Standing meetings vs. special meetings
Certain meetings should occur on a repetitive cadence with the same team every week.
The sales meeting, production meeting, staff meeting and leadership meeting are all gatherings that occur on a regular, repeating basis, such as every Tuesday at 9 a.m. Having a regular cadence for these meetings creates order and accountability. Other meetings may be around specific, short-term issues or projects. Setting the meetings ensures these issues get resolved and the projects move along.
These are good meetings if everyone shows up on time, everyone talks and people leave with clarity about what to do. On the other hand, if different people regularly miss the meeting, one person does most of the talking and it drags on without clear, actionable follow-ups, it’s not a good meeting. Time and energy are wasted. Here are the keys to good meetings:
The structure
Have an agenda. The agenda describes what to talk about. It may include time blocks. The agenda limits the conversation to specific topics. Circulate the agenda in advance. For a meeting like the standing weekly sales meeting, it may have the same content every week. Without structure (an agenda), the meeting will almost certainly last too long while not getting much done.

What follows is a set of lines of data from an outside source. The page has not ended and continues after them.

-- ==== Sys2Proof/Laws/Bits.lean ====
section
/-! SUPPORT. The bit-level laws: the bit write of the shift-in (40_acquisition.md R63), the field it assembles (R38, R68),
and the sign extension (R67). -/

namespace Sys2Proof.Machine

/-- R63: one bit is set or cleared, the other 31 keep their value. -/
theorem writeBit_getLsbD (w : Word) (b j : Nat) (x : Bool) (hb : b < 32) :
    (writeBit w b x).getLsbD j = if j = b then x else w.getLsbD j := by
  by_cases hj : j < 32
  · cases x <;> by_cases h : j = b <;> simp [writeBit, h, hj, hb] <;> intros <;> omega
  · have : j ≠ b := by omega
    rw [if_neg this, BitVec.getLsbD_of_ge _ _ (by omega), BitVec.getLsbD_of_ge _ _ (by omega)]

/-- The register after the first `p` bit writes of a frame (R63). -/
def shiftedIn (stale : Word) (data : List Sample) (i p : Nat) : Word :=
  (List.range p).foldl (fun w k => writeBit w (23 - k) (Sample.lane (data[k]?.getD []) i)) stale

@[simp] theorem shiftedIn_zero (w : Word) (data : List Sample) (i : Nat) : shiftedIn w data i 0 = w := rfl

theorem shiftedIn_succ (w : Word) (data : List Sample) (i p : Nat) :
    shiftedIn w data i (p + 1) =
      writeBit (shiftedIn w data i p) (23 - p) (Sample.lane (data[p]?.getD []) i) := by
  simp [shiftedIn, List.range_succ]

/-- After `p` writes bits 23 down to `24 - p` are the sampled ones, all others stale. -/
theorem shiftedIn_getLsbD (w : Word) (data : List Sample) (i p j : Nat) (hp : p ≤ 24) :
    (shiftedIn w data i p).getLsbD j =
      if 24 - p ≤ j ∧ j < 24 then Sample.lane (data[23 - j]?.getD []) i else w.getLsbD j := by
  induction p with
  | zero => rw [if_neg (by omega)]; rfl
  | succ p ih =>
    rw [shiftedIn_succ, writeBit_getLsbD _ _ _ _ (by omega), ih (by omega)]
    by_cases h : j = 23 - p
    · have e : 23 - (23 - p) = p := by omega
      subst h
      rw [if_pos rfl, if_pos (by omega), e]
    · rw [if_neg h]
      split <;> split <;> first | rfl | omega

theorem fieldValue_append (data : List Sample) (v : Sample) (i : Nat) :
    fieldValue (data ++ [v]) i = 2 * fieldValue data i + (Sample.lane v i).toNat := by
  simp [fieldValue]

/-- R38: bit `j` of the field is the bit sampled `j` pulses before the last. -/
theorem fieldValue_testBit (data : List Sample) (i j : Nat) :
    (fieldValue data i).testBit j =
      if j < data.length then Sample.lane (data[data.length - 1 - j]?.getD []) i else false := by
  induction data using List.reverseRecOn generalizing j with
  | nil => simp [fieldValue]
  | append_singleton data v ih =>
    rw [fieldValue_append]
    cases j with
    | zero => cases h : Sample.lane v i <;> simp [h]
    | succ j =>
      have h2 : (2 * fieldValue data i + (Sample.lane v i).toNat) / 2 = fieldValue data i := by
        cases Sample.lane v i <;> (simp; try omega)
      rw [Nat.testBit_add_one, h2, ih]
      simp only [List.length_append, List.length_cons, List.length_nil]
      split <;> split <;> try first | rfl | omega
      rw [show data.length + (0 + 1) - 1 - (j + 1) = data.length - 1 - j by omega,
        List.getElem?_append_left (by omega)]

/-- R38: bit `j` of a 24-bit field was sampled in data pulse `23 - j`. -/
theorem field_getElem (data : List Sample) (i j : Nat) (hd : data.length = 24) (hj : j < 24) :
    (BitVec.ofNat 24 (fieldValue data i))[j] = Sample.lane (data[23 - j]?.getD []) i := by
  rw [← BitVec.getLsbD_eq_getElem, BitVec.getLsbD_ofNat, fieldValue_testBit]
  simp [hd, hj]

/-- A field of `L` bits is below `2^L`. -/
theorem fieldValue_lt (data : List Sample) (i : Nat) : fieldValue data i < 2 ^ data.length := by
  induction data using List.reverseRecOn with
  | nil => simp [fieldValue]
  | append_singleton data v ih =>
    rw [fieldValue_append, List.length_append, List.length_singleton, Nat.pow_succ]
    cases Sample.lane v i <;> simp <;> omega

/-- The bits of the mask `0xFF000000` (R53). -/
theorem highMask_getElem (j : Nat) (hj : j < 32) : (0xFF000000#32)[j] = decide (24 ≤ j) := by
  revert j; decide

/-- The bits of the mask `0x00FFFFFF` (R53). -/
theorem lowMask_getElem (j : Nat) (hj : j < 32) : (0x00FFFFFF#32)[j] = decide (j < 24) := by
  revert j; decide

/-- R67: the two masks are the sign extension of the low 24 bits. -/
theorem signExtend24_eq (w : Word) : signExtend24 w = (w.setWidth 24).signExtend 32 := by
  ext j hj
  rw [BitVec.getElem_signExtend]
  unfold signExtend24
  by_cases h : w.getLsbD 23 <;> by_cases h24 : j < 24 <;>
    simp_all [BitVec.msb_eq_getLsbD_last, highMask_getElem j hj, lowMask_getElem j hj, Nat.not_lt.mpr]

/-- The raw range is that of a sign-extended 24-bit field (R15). -/
theorem rawRange_signExtend (x : BitVec 24) : RawRange (x.signExtend 32) := by
  have h := x.toInt_lt
  have h' := x.le_toInt
  unfold RawRange
  rw [BitVec.toInt_signExtend_of_le (by omega)]
  omega

theorem rawRange_signExtend24 (w : Word) : RawRange (signExtend24 w) := by
  rw [signExtend24_eq]
  exact rawRange_signExtend _

theorem rawRange_rawSample (data : List Sample) (i : Nat) : RawRange (rawSample data i) :=
  rawRange_signExtend _

/-- R63: after the 24 bit writes bits 23:0 are the field and bits 31:24 are what they were. -/
theorem shiftedIn_all (w : Word) (data : List Sample) (i : Nat) (hd : data.length = 24) :
    shiftedIn w data i 24 = (w &&& 0xFF000000) ||| (BitVec.ofNat 24 (fieldValue data i)).setWidth 32 := by
  ext j hj
  rw [← BitVec.getLsbD_eq_getElem, shiftedIn_getLsbD _ _ _ _ _ (by omega)]
  by_cases h24 : j < 24
  · simp [h24, highMask_getElem j hj, field_getElem, hd]
  · simp [h24, highMask_getElem j hj, Nat.not_lt.mp h24, hj]

/-- R68: the sign extension of the shifted-in register is the raw sample, whatever the register held. -/
theorem signExtend24_shiftedIn (w : Word) (data : List Sample) (i : Nat) (hd : data.length = 24) :
    signExtend24 (shiftedIn w data i 24) = rawSample data i := by
  rw [signExtend24_eq, rawSample, shiftedIn_all w data i hd]
  congr 1
  ext j hj
  have h := highMask_getElem j (by omega)
  simp_all

end Sys2Proof.Machine
end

It’s OK if the team gets involved in discussions that are not on the agenda. If it’s important (or fun), then take advantage of the fact that everyone is together and go ahead and talk about it. However, it’s the leader’s job to reel it back in when appropriate.
The report out
The meeting participants need to come prepared to report. For example, in sales meetings, salespeople need to report on their activity, pipeline, sold vs. budget, status of pending sales, current challenges and future opportunities. It’s the leader’s job to frame what the report should include, keep the discussion on track and provide feedback. If the salesperson had a successful week, acknowledge and celebrate it. If not, press for what can be done differently to change the results.

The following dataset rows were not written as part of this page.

-- ==== Sys2Proof/Laws/Run.lean ====
section
/-! SUPPORT. What a step and a run are, said once: a step of a running command is the sequencer's micro-step, and runs
compose. -/

namespace Sys2Proof.Machine

/-- The host's waiting depends on its script only. -/
theorem State.HostWaits.of_host_eq {s t : State} (h : s.HostWaits) (e : t.host = s.host) : t.HostWaits := by
  unfold State.HostWaits State.hostWaits at *
  rwa [e]

/-- While a command runs and the host waits, a step is the next micro-step. -/
theorem step_of_busy {s : State} (hb : s.busy = true) (hw : s.HostWaits) : step s = micro s := by
  unfold State.HostWaits State.hostWaits at hw
  unfold step turn
  split <;> simp_all

/-- A step of an idle block presented with a frame presents that frame. -/
theorem step_of_presents {s : State} {f : Frame} {later : List HostInput} (hb : s.busy = false)
    (hp : s.Presents f later) : step s = present f { s with host := later } := by
  rcases hp with h | h <;> simp [step, turn, h, hb]

/-- A step of an idle block in which reset is asserted begins that reset. -/
theorem step_of_resets {s : State} {r : ResetRequest} {later : List HostInput} (hb : s.busy = false)
    (hr : s.Resets r later) : step s = beginReset r { s with host := later } := by
  rcases hr with h | h <;> simp [step, turn, h, hb]

/-- A frame that decodes is accepted by the command's meaning. -/
theorem present_of_decode {s : State} {f : Frame} {i : Instr} (hb : s.busy = false) (hd : decode f = .ok i) :
    present f s = exec i s := by
  simp [present, hb, hd]

/-- What a step can do: every next state is the sequencer's, a command's, or a reset's. -/
theorem step_cases {s t : State} (h : step s = .next t) :
    micro s = .next t ∨
    (∃ f later i, s.busy = false ∧ s.Presents f later ∧ decode f = .ok i ∧ exec i { s with host := later } = .next t) ∨
    (∃ r later, s.BeginsReset r ∧ s.Resets r later ∧ t = ({ s with host := later } : State).constructed r) := by
  have present_next {f : Frame} {later : List HostInput} (hp : s.Presents f later)
      (h : present f { s with host := later } = .next t) :
      ∃ f later i, s.busy = false ∧ s.Presents f later ∧ decode f = .ok i ∧
        exec i { s with host := later } = .next t := by
    unfold present at h
    split at h
    · cases h
    · split at h
      · cases h
      · exact ⟨f, later, _, by simp_all, hp, by assumption, h⟩
  have reset_next {r : ResetRequest} {later : List HostInput} (hr : s.Resets r later)
      (h : beginReset r { s with host := later } = .next t) :
      ∃ r later, s.BeginsReset r ∧ s.Resets r later ∧ t = ({ s with host := later } : State).constructed r := by
    unfold beginReset at h
    split at h
    · cases h
    · split at h
      · cases h
        exact ⟨r, later, ⟨by simp_all, by assumption, later, hr⟩, hr, rfl⟩
      · cases h
  unfold step turn at h
  split at h
  · exact .inl h
  · rename_i f later hh
    split at h
    · exact .inl h
    · exact .inr (.inl (present_next (.inl hh) h))
  · exact .inr (.inl (present_next (.inr ‹_›) h))
  · rename_i r later hh
    split at h
    · exact .inl h
    · exact .inr (.inr (reset_next (.inl hh) h))
  · exact .inr (.inr (reset_next (.inr ‹_›) h))

/-- An accepted command: the block was idle, and the next state is the latched one with the command's row performed. -/
theorem accept_cases {i : Instr} {start : State → State} {s t : State} (h : accept i start s = .next t) :
    s.busy = false ∧
    t = start
      { s with
        busy := true
        seq := { s.seq with opl := i.opcode, al := i.operandA, bl := i.operandB } } := by
  unfold accept at h
  split at h
  · cases h
  · cases h
    exact ⟨by simp_all, rfl⟩

/-- An idle block accepts. -/
theorem accept_of_idle {i : Instr} {start : State → State} {s : State} (hb : s.busy = false) :
    accept i start s = .next (start
      { s with
        busy := true
        seq := { s.seq with opl := i.opcode, al := i.operandA, bl := i.operandB } }) := by
  simp [accept, hb]

/-! ### Runs -/

@[simp] theorem run_zero (s : State) : run 0 s = .next s := rfl

/-- A run goes on from its first next state. -/
theorem run_succ {s t : State} (k : Nat) (h : step s = .next t) : run (k + 1) s = run k t := by
  simp [run, h]

theorem run_one (s : State) : run 1 s = step s := by
  unfold run
  cases step s <;> rfl

/-- Runs compose. -/
theorem run_add {s t : State} {a : Nat} (b : Nat) (h : run a s = .next t) : run (a + b) s = run b t := by
  induction a generalizing s with
  | zero => cases h; simp
  | succ a ih =>
    unfold run at h
    rw [Nat.succ_add]
    cases hs : step s with
    | next s' => rw [run_succ _ hs]; exact ih (by simpa [hs] using h)
    | fault r => simp [hs] at h
    | refused r => simp [hs] at h

/-- One more step at the end of a run. -/
theorem run_snoc {s t : State} {a : Nat} (h : run a s = .next t) : run (a + 1) s = step t := by
  rw [run_add 1 h, run_one]

/-- One more micro-step at the end of a run, while the command runs and the host waits. -/
theorem run_snoc_micro {s t u : State} {a : Nat} (h : run a s = .next t) (hb : t.busy = true) (hw : t.HostWaits)
    (hm : micro t = .next u) : run (a + 1) s = .next u := by
  rw [run_snoc h, step_of_busy hb hw, hm]

end Sys2Proof.Machine
end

The epitome of a boring meeting is when the leader comes in with a stack of reports no one else has seen and provides commentary on them. It is so much more engaging when the participants bring their reports and present their results to their peers and the boss. There inevitably will be someone whose delivery is weak or whose performance is poor. It’s the boss’s job to assess the future potential of the participant and determine if coaching and guidance can get the person on the right track or if he or she might do better at a different position.
The summary
Keep in mind the purpose of meetings: to make decisions, create plans, share information, change behaviors, teach, learn and create accountability. As reports are completed or topics discussed, it’s great to have the leader provide a summary comment or two about the plan, decision, next steps, behavioral expectations or deliverables, including specifics like who and when.
The pace
It’s the leader’s job to start and end meetings on time and move the conversation along. People will generally tolerate it if the meeting starts five minutes late, but it’s not a great example or use of time to allow tardiness. Keep the meeting moving. Leaders may need to practice speeding up the pace. Talk faster, and use short sentences. Everyone will be grateful.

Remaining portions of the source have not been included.